» **Problem to work on**
For the entries below, the expected answer is the line with "there (DESIGN CHOICE, entry 12). -/", the line with "one being read, reversed. -/", and every line between them, exactly as written, and nothing more.
*** Information Section Begins ***
-- ==== Sys2Proof/Machine/Step.lean ====
section
/-! DEFINITION. One step of the machine: the engine's atomic step for the command in CMD, or one host action
(20_memory.md rule R65, 40_control.md rule R92). -/

namespace Sys2Proof.Machine

/-- The engine moves next: a command runs, reset is released, and no pending host action lands before the command ends
(log entry 4). -/
def State.engineTurn (s : State) : Bool :=
  s.status.busy && !s.inReset &&
    (match s.inputs with
    | [] => true
    | i :: _ => !i.early)

/-- The engine's atomic step: the word in CMD is decoded and its command runs to its end; an illegal word raises
ILLEGAL_CMD with the word as ERRINFO (60_exceptions.md rule R203). -/
def engineStep (s : State) : Host.Outcome State Fault Refusal :=
  match decode s.fetchWord with
  | .ok i => exec i s
  | .error _ => .next (s.takeError .illegalCmd s.fetchWord noWrites)

/-- STATUS writes made while BUSY that act after the engine's update (40_control.md rule R95). -/
def settleOutcome (o : Host.Outcome State Fault Refusal) : Host.Outcome State Fault Refusal :=
  match o with
  | .next t => .next t.settle
  | .fault f => .fault f
  | .refused r => .refused r

/-- A host action, taken out of the pending ones. While reset is asserted, port accesses are not accepted
(70_reset_and_hazards.md rule R225; log entry 17). -/
def hostStep (op : HostOp) (s : State) : Host.Outcome State Fault Refusal :=
  match op with
  | .write off bytes v =>
    if s.inReset then .next s
    else if portAligned off bytes then .next (s.portWrite (portReg off) v) else .refused .portAccess
  | .read off bytes =>
    if s.inReset then .next s
    else if portAligned off bytes then .next (s.portRead (portReg off)) else .refused .portAccess
  | .srcWrite a v => .next (s.hostSrcWrite a v)
  | .reset true => .next s.assertReset
  | .reset false => .next { s with inReset := false }

/-- One step. With nothing to do the core waits for a CMD write (70_reset_and_hazards.md rule R226). -/
def step (s : State) : Host.Outcome State Fault Refusal :=
  if s.engineTurn then
    (if s.lateW1C = 0 ∧ s.lateOvr = false then engineStep s else settleOutcome (engineStep s))
  else
    match s.inputs with
    | [] => .next s
    | i :: rest => hostStep i.op { s with inputs := rest }

/-- The pending actions with none landing before the next engine step. -/
def firstNotEarly : List Input → List Input
  | [] => []
  | i :: rest => { i with early := false } :: rest

/-- `s` with the command word of `nbits` bits `w` accepted (40_control.md rule R92): recorded in CMD, from where the
engine takes it, with BUSY raised, reset released, and no host action before the engine's step. It stands for the host's
write of CMD (log entry 6). -/
def State.withFetchWord (s : State) (nbits w : Nat) : State :=
  { s with
    cmd := BitVec.ofNat 32 (w % 2 ^ nbits)
    status := { s.status with busy := true, done := false }
    inReset := false
    inputs := firstNotEarly s.inputs
    session := true }

end Sys2Proof.Machine
end

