/-! ### `State.startImage` -/

@[simp] theorem startImage_ctrl (s : State) : s.startImage.ctrl = s.ctrl := rfl
@[simp] theorem startImage_status (s : State) : s.startImage.status = s.status := rfl
@[simp] theorem startImage_cmd (s : State) : s.startImage.cmd = s.cmd := rfl
@[simp] theorem startImage_arg0 (s : State) : s.startImage.arg0 = s.arg0 := rfl
@[simp] theorem startImage_result (s : State) : s.startImage.result = s.result := rfl
@[simp] theorem startImage_pos (s : State) : s.startImage.pos = s.pos := rfl
@[simp] theorem startImage_winOrg (s : State) : s.startImage.winOrg = s.winOrg := rfl
@[simp] theorem startImage_winLen (s : State) : s.startImage.winLen = s.winLen := rfl
@[simp] theorem startImage_imgW (s : State) : s.startImage.imgW = s.imgW := rfl
@[simp] theorem startImage_imgH (s : State) : s.startImage.imgH = s.imgH := rfl
@[simp] theorem startImage_dstBase (s : State) : s.startImage.dstBase = s.dstBase := rfl
@[simp] theorem startImage_errinfo (s : State) : s.startImage.errinfo = s.errinfo := rfl
@[simp] theorem startImage_coef (s : State) : s.startImage.coef = s.coef := rfl
@[simp] theorem startImage_tmp (s : State) : s.startImage.tmp = s.tmp := rfl
@[simp] theorem startImage_plane (s : State) : s.startImage.plane = s.plane := rfl
@[simp] theorem startImage_pix (s : State) : s.startImage.pix = s.pix := rfl
@[simp] theorem startImage_pageBase (s : State) : s.startImage.pageBase = s.pageBase := rfl
@[simp] theorem startImage_page (s : State) : s.startImage.page = s.page := rfl
@[simp] theorem startImage_rom (s : State) : s.startImage.rom = s.rom := rfl
@[simp] theorem startImage_src (s : State) : s.startImage.src = s.src := rfl
@[simp] theorem startImage_dst (s : State) : s.startImage.dst = s.dst := rfl
@[simp] theorem startImage_inReset (s : State) : s.startImage.inReset = s.inReset := rfl
@[simp] theorem startImage_inputs (s : State) : s.startImage.inputs = s.inputs := rfl
@[simp] theorem startImage_portData (s : State) : s.startImage.portData = s.portData := rfl
@[simp] theorem startImage_lateW1C (s : State) : s.startImage.lateW1C = s.lateW1C := rfl
@[simp] theorem startImage_lateOvr (s : State) : s.startImage.lateOvr = s.lateOvr := rfl
@[simp] theorem startImage_draws (s : State) : s.startImage.draws = s.draws := rfl
@[simp] theorem startImage_memReads (s : State) : s.startImage.memReads = s.memReads := rfl
@[simp] theorem startImage_raced (s : State) : s.startImage.raced = s.raced := rfl
@[simp] theorem startImage_session (s : State) : s.startImage.session = s.session := rfl

/-! ### `State.settle` -/

@[simp] theorem settle_ctrl (s : State) : s.settle.ctrl = s.ctrl := rfl
@[simp] theorem settle_cmd (s : State) : s.settle.cmd = s.cmd := rfl
@[simp] theorem settle_arg0 (s : State) : s.settle.arg0 = s.arg0 := rfl
@[simp] theorem settle_result (s : State) : s.settle.result = s.result := rfl
@[simp] theorem settle_pos (s : State) : s.settle.pos = s.pos := rfl
@[simp] theorem settle_winOrg (s : State) : s.settle.winOrg = s.winOrg := rfl
@[simp] theorem settle_winLen (s : State) : s.settle.winLen = s.winLen := rfl
@[simp] theorem settle_imgW (s : State) : s.settle.imgW = s.imgW := rfl
@[simp] theorem settle_imgH (s : State) : s.settle.imgH = s.imgH := rfl
@[simp] theorem settle_dstBase (s : State) : s.settle.dstBase = s.dstBase := rfl
@[simp] theorem settle_blkX (s : State) : s.settle.blkX = s.blkX := rfl
@[simp] theorem settle_blkY (s : State) : s.settle.blkY = s.blkY := rfl
@[simp] theorem settle_errinfo (s : State) : s.settle.errinfo = s.errinfo := rfl
@[simp] theorem settle_dc (s : State) : s.settle.dc = s.dc := rfl
@[simp] theorem settle_coef (s : State) : s.settle.coef = s.coef := rfl
@[simp] theorem settle_tmp (s : State) : s.settle.tmp = s.tmp := rfl
@[simp] theorem settle_plane (s : State) : s.settle.plane = s.plane := rfl
@[simp] theorem settle_pix (s : State) : s.settle.pix = s.pix := rfl
@[simp] theorem settle_pageValid (s : State) : s.settle.pageValid = s.pageValid := rfl
@[simp] theorem settle_pageBase (s : State) : s.settle.pageBase = s.pageBase := rfl
@[simp] theorem settle_page (s : State) : s.settle.page = s.page := rfl
@[simp] theorem settle_rom (s : State) : s.settle.rom = s.rom := rfl
@[simp] theorem settle_src (s : State) : s.settle.src = s.src := rfl
@[simp] theorem settle_dst (s : State) : s.settle.dst = s.dst := rfl
@[simp] theorem settle_inReset (s : State) : s.settle.inReset = s.inReset := rfl
@[simp] theorem settle_inputs (s : State) : s.settle.inputs = s.inputs := rfl
@[simp] theorem settle_portData (s : State) : s.settle.portData = s.portData := rfl
@[simp] theorem settle_draws (s : State) : s.settle.draws = s.draws := rfl
@[simp] theorem settle_memReads (s : State) : s.settle.memReads = s.memReads := rfl
@[simp] theorem settle_raced (s : State) : s.settle.raced = s.raced := rfl
@[simp] theorem settle_session (s : State) : s.settle.session = s.session := rfl
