/-- A read leaves a valid page (20_memory.md rule R57). -/
theorem afterRead_pageValid (s : State) (off : Word) : (s.afterRead off).pageValid = true := by
  have hlookup : (s.lookupPage (wordOf off)).pageValid = true := by
    have hhit := lookupPage_hit s (wordOf off)
    simp only [State.pageHit, Bool.and_eq_true] at hhit
    exact hhit.1.1
  unfold State.afterRead
  dsimp only
  split
  · exact hlookup
  · exact hlookup

/-- The work makes no page invalid. -/
theorem WorkSteps.pageValid {s t : State} (h : WorkSteps s t) (hs : s.pageValid = true) : t.pageValid = true := by
  refine h.keeps (P := fun u => u.pageValid = true) (fun u v hlast hu => ?_) hs
  cases hlast with
  | read off => exact afterRead_pageValid u off
  | store w hin => rw [memWrite_pageValid]; exact hu
  | registers hset => exact (congrArg State.pageValid hset.frame :).trans hu

/-- The work keeps the canonical form of the destination space. -/
theorem WorkSteps.dst_wf {s t : State} (h : WorkSteps s t) (hs : s.dst.wf = true) : t.dst.wf = true := by
  refine h.keeps (P := fun u => u.dst.wf = true) (fun u v hlast hu => ?_) hs
  cases hlast with
  | read off => rw [afterRead_dst]; exact hu
  | store w hin => exact memWrite_dst_wf _ _ hu
  | registers hset => exact (congrArg (fun x : State => x.dst.wf) hset.frame :).trans hu

end Sys2Proof.Machine
end

section
/-! One step of the machine: what the engine's step and a host action can be, and what both leave of the canonical form of
the memories (log entries 7 and 8). -/

namespace Sys2Proof.Machine

open Sys2Proof.Spec

/-! ### What a step can be -/

/-- What a host action makes of the state (20_memory.md rules R60 and R69, 70_reset_and_hazards.md rule R225). -/
inductive HostChange (s : State) : State → Prop where
  | ignored : HostChange s s
  | write (r : PortReg) (v : Word) (h : s.inReset = false) : HostChange s (s.portWrite r v)
  | read (r : PortReg) : HostChange s (s.portRead r)
  | source (a : Word) (v : Byte) : HostChange s (s.hostSrcWrite a v)
  | reset : HostChange s s.assertReset
  | release : HostChange s { s with inReset := false }

theorem hostStep_change {op : HostOp} {s t : State} (h : hostStep op s = .next t) : HostChange s t := by
  match op with
  | .write off bytes v =>
    simp only [hostStep] at h
    split at h
    next => cases h; exact .ignored
    next hreset =>
      split at h
      · cases h; exact .write _ v (Bool.eq_false_of_not_eq_true hreset)
      · cases h
  | .read off bytes =>
    simp only [hostStep] at h
    split at h
    · cases h; exact .ignored
    · split at h
      · cases h; exact .read _
      · cases h
  | .srcWrite a v => cases h; exact .source a v
  | .reset true => cases h; exact .reset
  | .reset false => cases h; exact .release

/-- What the engine's step makes of the state: it runs the command in CMD or raises ILLEGAL_CMD
(60_exceptions.md rule R203). -/
inductive EngineChange (s : State) : State → Prop where
  | run {t : State} (i : Instr) (hi : decode s.cmd = .ok i) (h : exec i s = .next t) : EngineChange s t
  | illegal : EngineChange s (s.raise .illegalCmd s.cmd)
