-- ==== Sys2Proof/Machine/Assembler.lean ====
section
/-! DEFINITION. The textual form of a command (spec 30_encoding R80) and the pseudo-commands (R81). Neither is
behaviour of the block: text and pseudo-commands become command words before the block sees them. -/

namespace Sys2Proof.Machine

/-- The words of a line (R80): separated by spaces or tabs, up to `;`. A quoted character is one word,
also when it is a space or `;` (DESIGN CHOICE, entry 12). `acc` is the word being read, reversed. -/
def asmWords : List Char → List Char → List (List Char)
  | [], acc => if acc.isEmpty then [] else [acc.reverse]
  | '\'' :: c :: '\'' :: rest, acc => asmWords rest ('\'' :: c :: '\'' :: acc)
  | c :: rest, acc =>
    if c = ';' then (if acc.isEmpty then [] else [acc.reverse])
    else if c = ' ' ∨ c = '\t' then
      (if acc.isEmpty then asmWords rest [] else acc.reverse :: asmWords rest [])
    else asmWords rest (c :: acc)

/-- The value of a digit character in base `b`. -/
def asmDigit (b : Nat) (c : Char) : Option Nat :=
  let v :=
    if '0' ≤ c ∧ c ≤ '9' then some (c.toNat - '0'.toNat)
    else if 'a' ≤ c ∧ c ≤ 'f' then some (c.toNat - 'a'.toNat + 10)
    else if 'A' ≤ c ∧ c ≤ 'F' then some (c.toNat - 'A'.toNat + 10)
    else none
  v.filter (· < b)

/-- The value of a sequence of digits after the value `n`. -/
def asmDigits (b : Nat) : Nat → List Char → Option Nat
  | n, [] => some n
  | n, c :: cs =>
    match asmDigit b c with
    | some d => asmDigits b (n * b + d) cs
    | none => none

/-- A numeral: decimal, or hexadecimal after `0x` (R80). -/
def asmNumeral : List Char → Option Nat
  | [] => none
  | '0' :: 'x' :: cs => if cs.isEmpty then none else asmDigits 16 0 cs
  | cs => asmDigits 10 0 cs

/-- A numeral that fits in `n` bits. -/
def asmField (n : Nat) (cs : List Char) : Option (BitVec n) :=
  match asmNumeral cs with
  | some v => if v < 2 ^ n then some (BitVec.ofNat n v) else none
  | none => none

/-- The operand of format B: a numeral, or one ASCII character in single quotes (R80). -/
def asmByte : List Char → Option Byte
  | ['\'', c, '\''] => if c.toNat < 128 then some (BitVec.ofNat 8 c.toNat) else none
  | cs => asmField 8 cs

/-- The register names of 10_state R37. -/
def asmRegName (cs : List Char) : Option RegName :=
  [("STATUS", RegName.status), ("FINFO", .finfo), ("H", .h), ("KLEN", .klen), ("SIZE", .size),
    ("CAP", .cap), ("ICUR", .icur), ("LOADF", .loadf), ("CONFIG", .config), ("CAPMAX", .capmax),
    ("BASIS", .basis), ("PRIME", .prime)].findSome? fun p => if p.1.toList = cs then some p.2 else none

/-- The operand of format R: a numeral, or a register name (R80). -/
def asmRegister (cs : List Char) : Option Byte :=
  match asmRegName cs with
  | some r => some r.number
  | none => asmField 8 cs

/-- The commands of format Z by mnemonic (R73). -/
def asmFormatZ (cs : List Char) : Option Instr :=
  [Instr.nop, .construct, .hinit, .hkey, .kclr, .get, .remove, .itstart, .itnext].find? fun i =>
    i.mnemonic.toList = cs

/-- The commands with an operand, by mnemonic (R73). -/
def asmWithOperand (cs arg : List Char) : Option Instr :=
  if cs = "RDREG".toList then (asmRegister arg).map .rdreg
  else if cs = "HABSORB".toList then (asmByte arg).map .habsorb
  else if cs = "KPUSH".toList then (asmByte arg).map .kpush
  else if cs = "KREAD".toList then (asmField 16 arg).map .kread
  else if cs = "INSERT".toList then (asmField 64 arg).map .insert
  else none

/-- A space or a tab. -/
def asmBlank (c : Char) : Bool := c = ' ' || c = '\t'

/-- A string literal after its opening quote: its UTF-8 bytes, and the text after the closing quote
(R81, R10). No character is escaped, and every character up to the closing quote is part of the
string, `;` too, which starts no comment there (DESIGN CHOICE, entry 12). -/
def asmString : List Char → Option (Key × List Char)
  | [] => none
  | c :: cs =>
    if c = '"' then some ([], cs)
    else
      match asmString cs with
      | some (k, rest) => some ((String.utf8EncodeChar c).map (fun b => b.toBitVec) ++ k, rest)
      | none => none

/-- One numeral of a list, read reversed into `acc`: blanks around it are dropped, a blank inside it makes
it no numeral, and so does its absence (R81; DESIGN CHOICE, entry 12). -/
def asmListItem (acc : List Char) : Option Byte :=
  asmField 8 ((acc.dropWhile asmBlank).reverse.dropWhile asmBlank)

/-- The numerals of a list that is not empty, and the text after its closing bracket (R81). Commas
separate them (95_test_vectors T9); each comma stands between two numerals, so none may trail (DESIGN
CHOICE, entry 12). `acc` is the one being read, reversed. -/
def asmListItems : List Char → List Char → Option (Key × List Char)
  | [], _ => none
  | c :: cs, acc =>
    if c = ']' then (asmListItem acc).map fun b => ([b], cs)
    else if c = ',' then
      match asmListItem acc, asmListItems cs [] with
      | some b, some (k, rest) => some (b :: k, rest)
      | _, _ => none
    else asmListItems cs (c :: acc)

/-- A list of numerals after its opening bracket, and the text after the closing one (R81). Brackets with
nothing or only blanks between them are the empty sequence (DESIGN CHOICE, entry 12). -/
def asmBytes (text : List Char) : Option (Key × List Char) :=
  match text.dropWhile asmBlank with
  | ']' :: rest => some ([], rest)
  | items => asmListItems items []

/-- A byte sequence: a string literal or a list of numerals (R81). -/
def asmSequence : List Char → Option (Key × List Char)
  | [] => none
  | c :: cs => if c = '"' then asmString cs else if c = '[' then asmBytes cs else none

/-- A pseudo-command without a value, by name (R81). -/
def asmPseudoOf (m : List Char) (k : Key) : Option Pseudo :=
  if m = "KEY".toList then some (.key k)
  else if m = "HASH".toList then some (.hash k)
  else if m = "HASHK".toList then some (.hashk k)
  else if m = "LOOKUP".toList then some (.lookup k)
  else if m = "DELETE".toList then some (.delete k)
  else none

/-- One line that is a pseudo-command (R81), with a comment from `;` on (R80), but for a `;` inside a string
literal, which is a byte of the string; blanks may stand around the comma of PUT (DESIGN CHOICE,
entry 12). -/
def asmPseudo (text : List Char) : Option Pseudo :=
  let text := text.dropWhile asmBlank
  let m := text.takeWhile fun c => !asmBlank c
  match asmSequence ((text.drop m.length).dropWhile asmBlank) with
  | none => none
  | some (k, rest) =>
    match rest.dropWhile asmBlank with
    | ',' :: value =>
      match asmWords value [] with
      | [v] => if m = "PUT".toList then (asmField 64 v).map (Pseudo.put k) else none
      | _ => none
    | rest => if (asmWords rest []).isEmpty then asmPseudoOf m k else none

/-- One line of text (R80, R81). -/
def asmLine (text : String) : AsmLine :=
  match asmPseudo text.toList with
  | some p => .pseudo p
  | none =>
    match asmWords text.toList [] with
    | [] => .blank
    | [m] =>
      match asmFormatZ m with
      | some i => .cmd i
      | none => .bad
    | [m, a] =>
      match asmWithOperand m a with
      | some i => .cmd i
      | none => .bad
    | _ => .bad

/-- The commands a pseudo-command expands to (R81). -/
def expandPseudo : Pseudo → List Instr
  | .key s => .kclr :: s.map .kpush
  | .hash s => (.hinit :: s.map .habsorb) ++ [.rdreg RegName.h.number]
  | .hashk s => (.kclr :: s.map .kpush) ++ [.hkey]
  | .put s v => (.kclr :: s.map .kpush) ++ [.insert v]
  | .lookup s => (.kclr :: s.map .kpush) ++ [.get]
  | .delete s => (.kclr :: s.map .kpush) ++ [.remove]

/-- The inputs by which the host issues a list of commands. -/
def inputsOf (is : List Instr) : List HostInput := is.map fun i => .cmd (encode i)

end Sys2Proof.Machine
end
*** Information Section Ends ***
» **Finished exercise**
string, `;` too, which starts no comment there (DESIGN CHOICE, entry 12). -/
def asmString : List Char → Option (Key × List Char)
  | [] => none
  | c :: cs =>
    if c = '"' then some ([], cs)
    else
      match asmString cs with
      | some (k, rest) => some ((String.utf8EncodeChar c).map (fun b => b.toBitVec) ++ k, rest)
      | none => none

/-- One numeral of a list, read reversed into `acc`: blanks around it are dropped, a blank inside it makes
it no numeral, and so does its absence (R81; DESIGN CHOICE, entry 12). -/
def asmListItem (acc : List Char) : Option Byte :=
  asmField 8 ((acc.dropWhile asmBlank).reverse.dropWhile asmBlank)

/-- The numerals of a list that is not empty, and the text after its closing bracket (R81). Commas
separate them (95_test_vectors T9); each comma stands between two numerals, so none may trail (DESIGN
CHOICE, entry 12). `acc` is the one being read, reversed. -/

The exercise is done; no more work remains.